- **ACTIVITY**:
Show all lines from the records below in which the string "quiet" is present.

-------- DATA SECTION --------

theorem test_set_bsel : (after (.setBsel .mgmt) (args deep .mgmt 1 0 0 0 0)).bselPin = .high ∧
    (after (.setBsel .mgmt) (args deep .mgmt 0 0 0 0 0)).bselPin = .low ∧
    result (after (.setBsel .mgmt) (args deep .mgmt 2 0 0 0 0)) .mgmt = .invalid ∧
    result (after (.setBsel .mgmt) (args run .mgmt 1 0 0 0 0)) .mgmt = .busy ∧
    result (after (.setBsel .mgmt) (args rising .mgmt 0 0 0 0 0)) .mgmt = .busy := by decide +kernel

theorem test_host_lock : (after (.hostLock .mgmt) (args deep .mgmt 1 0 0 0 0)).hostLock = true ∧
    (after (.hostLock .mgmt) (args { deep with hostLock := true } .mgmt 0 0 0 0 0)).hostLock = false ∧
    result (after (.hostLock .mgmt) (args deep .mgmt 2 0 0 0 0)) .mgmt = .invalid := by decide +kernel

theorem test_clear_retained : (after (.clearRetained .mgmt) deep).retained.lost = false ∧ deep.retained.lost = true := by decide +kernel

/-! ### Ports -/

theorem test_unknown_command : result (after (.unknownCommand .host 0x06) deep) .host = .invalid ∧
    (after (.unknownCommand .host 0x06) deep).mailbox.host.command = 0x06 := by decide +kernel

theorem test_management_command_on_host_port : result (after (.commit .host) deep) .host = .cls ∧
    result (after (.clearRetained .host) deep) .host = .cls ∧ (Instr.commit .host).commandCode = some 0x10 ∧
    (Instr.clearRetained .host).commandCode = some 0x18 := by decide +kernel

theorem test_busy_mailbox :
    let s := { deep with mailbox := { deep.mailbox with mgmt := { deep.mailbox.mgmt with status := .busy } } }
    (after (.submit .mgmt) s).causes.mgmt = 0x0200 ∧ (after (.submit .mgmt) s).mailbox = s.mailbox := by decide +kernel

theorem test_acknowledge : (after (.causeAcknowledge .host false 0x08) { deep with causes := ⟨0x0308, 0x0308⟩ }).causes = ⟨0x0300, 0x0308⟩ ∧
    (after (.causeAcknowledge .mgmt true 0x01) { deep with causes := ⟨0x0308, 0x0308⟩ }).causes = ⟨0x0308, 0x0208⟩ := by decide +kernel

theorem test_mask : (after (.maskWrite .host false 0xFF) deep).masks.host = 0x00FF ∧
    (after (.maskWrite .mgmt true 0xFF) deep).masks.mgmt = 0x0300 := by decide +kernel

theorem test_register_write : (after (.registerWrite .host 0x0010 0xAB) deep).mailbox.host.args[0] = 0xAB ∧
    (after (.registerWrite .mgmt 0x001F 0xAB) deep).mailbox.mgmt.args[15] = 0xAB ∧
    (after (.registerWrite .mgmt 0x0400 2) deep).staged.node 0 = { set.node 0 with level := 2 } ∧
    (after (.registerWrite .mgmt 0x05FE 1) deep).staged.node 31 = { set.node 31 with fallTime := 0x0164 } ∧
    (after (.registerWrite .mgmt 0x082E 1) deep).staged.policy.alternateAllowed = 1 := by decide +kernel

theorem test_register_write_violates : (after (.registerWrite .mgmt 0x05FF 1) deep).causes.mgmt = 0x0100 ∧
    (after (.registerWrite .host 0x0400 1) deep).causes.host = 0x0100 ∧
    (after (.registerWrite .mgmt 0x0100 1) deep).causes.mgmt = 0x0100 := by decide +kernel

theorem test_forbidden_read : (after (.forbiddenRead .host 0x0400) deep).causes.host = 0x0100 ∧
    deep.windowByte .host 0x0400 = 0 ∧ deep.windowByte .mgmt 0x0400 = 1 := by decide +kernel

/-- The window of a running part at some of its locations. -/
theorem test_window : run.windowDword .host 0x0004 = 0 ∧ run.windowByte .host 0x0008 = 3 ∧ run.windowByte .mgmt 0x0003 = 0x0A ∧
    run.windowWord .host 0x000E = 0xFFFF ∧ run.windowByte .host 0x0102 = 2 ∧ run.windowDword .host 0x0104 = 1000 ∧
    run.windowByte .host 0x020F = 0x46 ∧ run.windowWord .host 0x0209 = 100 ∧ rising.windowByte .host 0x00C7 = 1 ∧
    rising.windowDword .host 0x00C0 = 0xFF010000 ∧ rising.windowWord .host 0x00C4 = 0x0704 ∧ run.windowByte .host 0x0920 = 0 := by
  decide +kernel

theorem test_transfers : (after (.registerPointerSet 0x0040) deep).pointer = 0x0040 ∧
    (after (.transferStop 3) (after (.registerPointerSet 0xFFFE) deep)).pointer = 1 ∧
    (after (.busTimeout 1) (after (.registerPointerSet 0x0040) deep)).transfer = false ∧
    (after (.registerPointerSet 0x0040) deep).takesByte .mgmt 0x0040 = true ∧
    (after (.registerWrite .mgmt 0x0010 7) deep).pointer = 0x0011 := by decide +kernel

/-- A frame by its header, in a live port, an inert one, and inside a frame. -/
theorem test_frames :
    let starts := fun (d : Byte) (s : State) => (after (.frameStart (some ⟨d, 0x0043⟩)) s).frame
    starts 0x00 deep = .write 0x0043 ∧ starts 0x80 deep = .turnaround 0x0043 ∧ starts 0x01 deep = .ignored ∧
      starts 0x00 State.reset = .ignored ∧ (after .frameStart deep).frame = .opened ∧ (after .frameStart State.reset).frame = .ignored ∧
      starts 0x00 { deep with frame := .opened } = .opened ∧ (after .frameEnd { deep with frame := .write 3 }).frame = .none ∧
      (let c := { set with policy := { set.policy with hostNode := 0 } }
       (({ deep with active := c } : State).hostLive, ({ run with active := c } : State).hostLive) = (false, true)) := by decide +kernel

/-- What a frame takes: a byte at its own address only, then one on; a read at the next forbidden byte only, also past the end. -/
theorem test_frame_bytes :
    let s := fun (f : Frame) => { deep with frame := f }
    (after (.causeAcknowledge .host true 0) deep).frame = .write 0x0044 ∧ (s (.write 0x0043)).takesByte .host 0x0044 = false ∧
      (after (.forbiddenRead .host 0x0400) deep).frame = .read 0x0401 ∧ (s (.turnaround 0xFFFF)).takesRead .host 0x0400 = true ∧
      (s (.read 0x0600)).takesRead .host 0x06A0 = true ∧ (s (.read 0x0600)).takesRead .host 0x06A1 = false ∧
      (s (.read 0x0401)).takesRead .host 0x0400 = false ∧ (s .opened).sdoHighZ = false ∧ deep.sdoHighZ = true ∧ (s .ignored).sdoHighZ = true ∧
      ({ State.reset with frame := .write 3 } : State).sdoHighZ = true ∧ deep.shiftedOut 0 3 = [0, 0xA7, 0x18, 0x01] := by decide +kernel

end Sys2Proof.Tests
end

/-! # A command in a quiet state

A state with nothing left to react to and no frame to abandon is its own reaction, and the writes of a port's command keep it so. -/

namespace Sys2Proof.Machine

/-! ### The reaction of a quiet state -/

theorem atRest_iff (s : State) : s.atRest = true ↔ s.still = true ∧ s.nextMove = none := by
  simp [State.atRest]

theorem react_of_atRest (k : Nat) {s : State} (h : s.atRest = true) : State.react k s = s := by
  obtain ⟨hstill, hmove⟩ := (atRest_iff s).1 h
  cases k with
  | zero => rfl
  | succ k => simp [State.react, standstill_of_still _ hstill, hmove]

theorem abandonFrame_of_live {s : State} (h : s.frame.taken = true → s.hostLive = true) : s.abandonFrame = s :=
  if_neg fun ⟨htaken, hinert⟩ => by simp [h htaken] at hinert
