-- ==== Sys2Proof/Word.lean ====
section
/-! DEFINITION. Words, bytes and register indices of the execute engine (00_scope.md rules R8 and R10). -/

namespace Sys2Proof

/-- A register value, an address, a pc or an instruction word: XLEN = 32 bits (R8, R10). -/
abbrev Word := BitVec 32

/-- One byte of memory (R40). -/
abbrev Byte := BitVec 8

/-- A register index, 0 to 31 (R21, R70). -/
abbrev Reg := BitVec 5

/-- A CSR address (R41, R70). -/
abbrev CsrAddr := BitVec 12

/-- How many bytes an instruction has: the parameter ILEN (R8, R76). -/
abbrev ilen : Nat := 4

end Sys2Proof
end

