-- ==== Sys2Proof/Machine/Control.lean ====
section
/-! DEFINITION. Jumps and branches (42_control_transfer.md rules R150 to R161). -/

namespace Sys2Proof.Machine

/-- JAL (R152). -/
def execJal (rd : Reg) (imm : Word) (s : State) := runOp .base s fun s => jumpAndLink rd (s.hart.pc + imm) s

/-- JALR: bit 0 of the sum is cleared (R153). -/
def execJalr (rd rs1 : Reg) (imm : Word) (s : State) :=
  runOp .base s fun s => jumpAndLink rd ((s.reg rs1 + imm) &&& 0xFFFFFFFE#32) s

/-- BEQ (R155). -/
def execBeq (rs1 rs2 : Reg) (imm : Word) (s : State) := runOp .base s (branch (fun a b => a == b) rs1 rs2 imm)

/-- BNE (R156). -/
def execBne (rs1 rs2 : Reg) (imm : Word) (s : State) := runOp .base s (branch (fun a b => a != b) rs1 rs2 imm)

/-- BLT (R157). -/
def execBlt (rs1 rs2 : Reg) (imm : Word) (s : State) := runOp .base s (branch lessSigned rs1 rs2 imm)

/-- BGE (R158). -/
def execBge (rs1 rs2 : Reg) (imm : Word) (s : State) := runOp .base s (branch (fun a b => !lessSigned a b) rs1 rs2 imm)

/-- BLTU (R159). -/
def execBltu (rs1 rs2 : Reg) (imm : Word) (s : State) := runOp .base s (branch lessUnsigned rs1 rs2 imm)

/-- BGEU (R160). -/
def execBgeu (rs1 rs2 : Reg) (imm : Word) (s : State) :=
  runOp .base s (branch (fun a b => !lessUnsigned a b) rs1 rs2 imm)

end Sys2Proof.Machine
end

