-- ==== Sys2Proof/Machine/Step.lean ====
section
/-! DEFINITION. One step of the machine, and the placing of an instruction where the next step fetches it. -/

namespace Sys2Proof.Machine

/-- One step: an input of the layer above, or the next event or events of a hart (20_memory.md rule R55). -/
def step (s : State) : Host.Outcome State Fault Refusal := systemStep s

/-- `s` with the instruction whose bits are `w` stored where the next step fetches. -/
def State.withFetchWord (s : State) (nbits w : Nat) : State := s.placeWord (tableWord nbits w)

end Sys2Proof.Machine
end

--------

- **RESULT BELOW**:
/-! # A command in a quiet state
/-! ### The reaction of a quiet state -/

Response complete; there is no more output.